START Study material

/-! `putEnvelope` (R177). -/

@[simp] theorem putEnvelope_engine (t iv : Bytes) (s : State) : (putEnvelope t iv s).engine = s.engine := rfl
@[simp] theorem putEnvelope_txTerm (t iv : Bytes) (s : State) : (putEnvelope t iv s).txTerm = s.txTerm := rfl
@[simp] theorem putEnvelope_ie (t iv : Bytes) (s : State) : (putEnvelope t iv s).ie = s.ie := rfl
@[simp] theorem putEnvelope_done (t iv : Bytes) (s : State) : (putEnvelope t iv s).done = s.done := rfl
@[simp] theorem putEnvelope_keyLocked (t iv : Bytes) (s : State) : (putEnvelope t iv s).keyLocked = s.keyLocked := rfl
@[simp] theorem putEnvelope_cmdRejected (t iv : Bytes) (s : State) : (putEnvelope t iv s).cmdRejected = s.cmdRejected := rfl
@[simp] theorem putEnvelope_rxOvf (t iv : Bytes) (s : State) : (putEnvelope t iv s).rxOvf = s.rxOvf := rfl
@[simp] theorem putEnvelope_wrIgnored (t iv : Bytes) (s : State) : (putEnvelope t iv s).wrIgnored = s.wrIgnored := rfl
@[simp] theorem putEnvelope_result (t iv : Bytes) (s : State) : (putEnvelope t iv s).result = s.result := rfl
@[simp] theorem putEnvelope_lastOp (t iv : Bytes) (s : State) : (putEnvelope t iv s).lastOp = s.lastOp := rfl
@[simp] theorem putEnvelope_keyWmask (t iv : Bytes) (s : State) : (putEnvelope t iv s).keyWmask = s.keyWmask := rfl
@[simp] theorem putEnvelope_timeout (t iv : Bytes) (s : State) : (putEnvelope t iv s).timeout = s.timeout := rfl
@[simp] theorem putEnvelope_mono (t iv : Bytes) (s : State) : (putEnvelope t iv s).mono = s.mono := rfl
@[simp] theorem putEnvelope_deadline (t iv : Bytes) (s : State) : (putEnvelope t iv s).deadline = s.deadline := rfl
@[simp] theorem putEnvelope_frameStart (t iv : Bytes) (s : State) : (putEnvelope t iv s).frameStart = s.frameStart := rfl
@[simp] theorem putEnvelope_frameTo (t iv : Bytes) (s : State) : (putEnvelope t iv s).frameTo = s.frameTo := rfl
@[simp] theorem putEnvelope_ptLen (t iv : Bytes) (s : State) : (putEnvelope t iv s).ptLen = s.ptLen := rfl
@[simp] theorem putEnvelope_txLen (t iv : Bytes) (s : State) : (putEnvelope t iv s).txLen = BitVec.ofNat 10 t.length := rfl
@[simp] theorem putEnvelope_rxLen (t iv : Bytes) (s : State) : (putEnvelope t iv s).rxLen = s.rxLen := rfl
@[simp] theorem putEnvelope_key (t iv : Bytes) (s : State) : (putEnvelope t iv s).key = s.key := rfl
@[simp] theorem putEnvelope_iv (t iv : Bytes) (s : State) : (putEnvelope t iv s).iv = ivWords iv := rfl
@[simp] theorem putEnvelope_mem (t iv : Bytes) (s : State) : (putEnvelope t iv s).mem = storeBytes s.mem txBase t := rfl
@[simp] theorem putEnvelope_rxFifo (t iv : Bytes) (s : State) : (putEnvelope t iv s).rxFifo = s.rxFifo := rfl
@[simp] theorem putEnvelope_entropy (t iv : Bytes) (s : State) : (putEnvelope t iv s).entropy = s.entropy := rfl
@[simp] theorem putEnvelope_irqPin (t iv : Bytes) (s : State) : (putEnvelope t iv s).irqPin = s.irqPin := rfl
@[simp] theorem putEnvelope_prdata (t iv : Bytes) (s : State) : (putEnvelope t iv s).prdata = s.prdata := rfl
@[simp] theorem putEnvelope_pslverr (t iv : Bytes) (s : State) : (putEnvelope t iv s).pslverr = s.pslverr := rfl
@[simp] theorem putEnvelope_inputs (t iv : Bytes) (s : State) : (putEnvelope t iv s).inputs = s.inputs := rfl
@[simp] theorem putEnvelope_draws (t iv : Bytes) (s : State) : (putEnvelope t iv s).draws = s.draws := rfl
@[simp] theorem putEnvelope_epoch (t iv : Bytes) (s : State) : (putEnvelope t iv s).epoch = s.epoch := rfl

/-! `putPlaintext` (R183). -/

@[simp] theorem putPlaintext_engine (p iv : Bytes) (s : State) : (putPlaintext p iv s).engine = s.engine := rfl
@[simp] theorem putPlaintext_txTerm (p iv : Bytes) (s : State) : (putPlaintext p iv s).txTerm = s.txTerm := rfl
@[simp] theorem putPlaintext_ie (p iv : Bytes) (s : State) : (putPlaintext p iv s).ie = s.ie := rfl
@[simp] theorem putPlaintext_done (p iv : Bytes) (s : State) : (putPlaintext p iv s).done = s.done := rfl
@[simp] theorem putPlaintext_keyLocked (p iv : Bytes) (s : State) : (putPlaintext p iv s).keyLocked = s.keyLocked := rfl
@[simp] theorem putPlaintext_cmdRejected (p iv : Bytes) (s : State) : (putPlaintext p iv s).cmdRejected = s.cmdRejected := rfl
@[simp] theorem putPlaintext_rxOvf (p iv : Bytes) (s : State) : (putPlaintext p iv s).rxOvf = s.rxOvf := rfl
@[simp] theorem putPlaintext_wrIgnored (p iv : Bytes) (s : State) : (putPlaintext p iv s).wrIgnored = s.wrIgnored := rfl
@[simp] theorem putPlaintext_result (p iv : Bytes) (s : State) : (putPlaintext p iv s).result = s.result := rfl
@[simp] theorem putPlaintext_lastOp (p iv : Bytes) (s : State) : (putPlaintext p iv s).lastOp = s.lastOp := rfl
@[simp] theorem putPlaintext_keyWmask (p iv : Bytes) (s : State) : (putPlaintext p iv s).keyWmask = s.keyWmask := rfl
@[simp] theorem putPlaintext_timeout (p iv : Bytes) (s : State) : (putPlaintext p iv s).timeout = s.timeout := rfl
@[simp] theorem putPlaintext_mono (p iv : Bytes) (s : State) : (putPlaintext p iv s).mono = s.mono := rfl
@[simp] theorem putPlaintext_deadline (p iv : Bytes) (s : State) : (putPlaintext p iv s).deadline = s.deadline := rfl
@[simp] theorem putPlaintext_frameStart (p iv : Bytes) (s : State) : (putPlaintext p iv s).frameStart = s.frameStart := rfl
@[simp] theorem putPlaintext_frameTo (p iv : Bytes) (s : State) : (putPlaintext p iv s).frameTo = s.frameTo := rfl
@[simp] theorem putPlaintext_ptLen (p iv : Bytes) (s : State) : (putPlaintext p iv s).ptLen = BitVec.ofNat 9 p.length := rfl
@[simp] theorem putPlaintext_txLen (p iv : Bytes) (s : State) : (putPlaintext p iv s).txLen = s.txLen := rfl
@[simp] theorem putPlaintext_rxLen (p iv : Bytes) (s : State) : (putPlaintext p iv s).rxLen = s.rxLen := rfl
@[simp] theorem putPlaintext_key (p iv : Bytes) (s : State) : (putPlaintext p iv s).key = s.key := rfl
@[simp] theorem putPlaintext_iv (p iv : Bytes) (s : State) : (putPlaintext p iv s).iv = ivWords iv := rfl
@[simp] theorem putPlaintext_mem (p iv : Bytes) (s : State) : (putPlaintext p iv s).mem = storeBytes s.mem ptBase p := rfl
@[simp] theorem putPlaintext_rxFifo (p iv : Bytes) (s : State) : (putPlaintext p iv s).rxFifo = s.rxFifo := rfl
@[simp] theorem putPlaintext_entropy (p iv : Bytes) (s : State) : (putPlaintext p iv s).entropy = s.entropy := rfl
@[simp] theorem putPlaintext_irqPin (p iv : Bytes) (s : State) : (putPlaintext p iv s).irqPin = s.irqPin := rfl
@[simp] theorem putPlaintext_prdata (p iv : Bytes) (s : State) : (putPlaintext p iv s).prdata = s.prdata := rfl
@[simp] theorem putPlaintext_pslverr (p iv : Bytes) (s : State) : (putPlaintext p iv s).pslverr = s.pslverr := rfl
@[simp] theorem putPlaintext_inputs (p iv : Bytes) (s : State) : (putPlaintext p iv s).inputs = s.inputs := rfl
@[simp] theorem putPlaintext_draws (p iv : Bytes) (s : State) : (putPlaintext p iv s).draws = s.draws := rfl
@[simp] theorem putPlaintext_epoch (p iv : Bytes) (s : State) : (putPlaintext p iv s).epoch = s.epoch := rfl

END Study material

_What you should do_
In the records above, find each line that holds the word "mono"; copy all such lines.

_Completed task_
@[simp] theorem putEnvelope_mono (t iv : Bytes) (s : State) : (putEnvelope t iv s).mono = s.mono := rfl
@[simp] theorem putPlaintext_mono (p iv : Bytes) (s : State) : (putPlaintext p iv s).mono = s.mono := rfl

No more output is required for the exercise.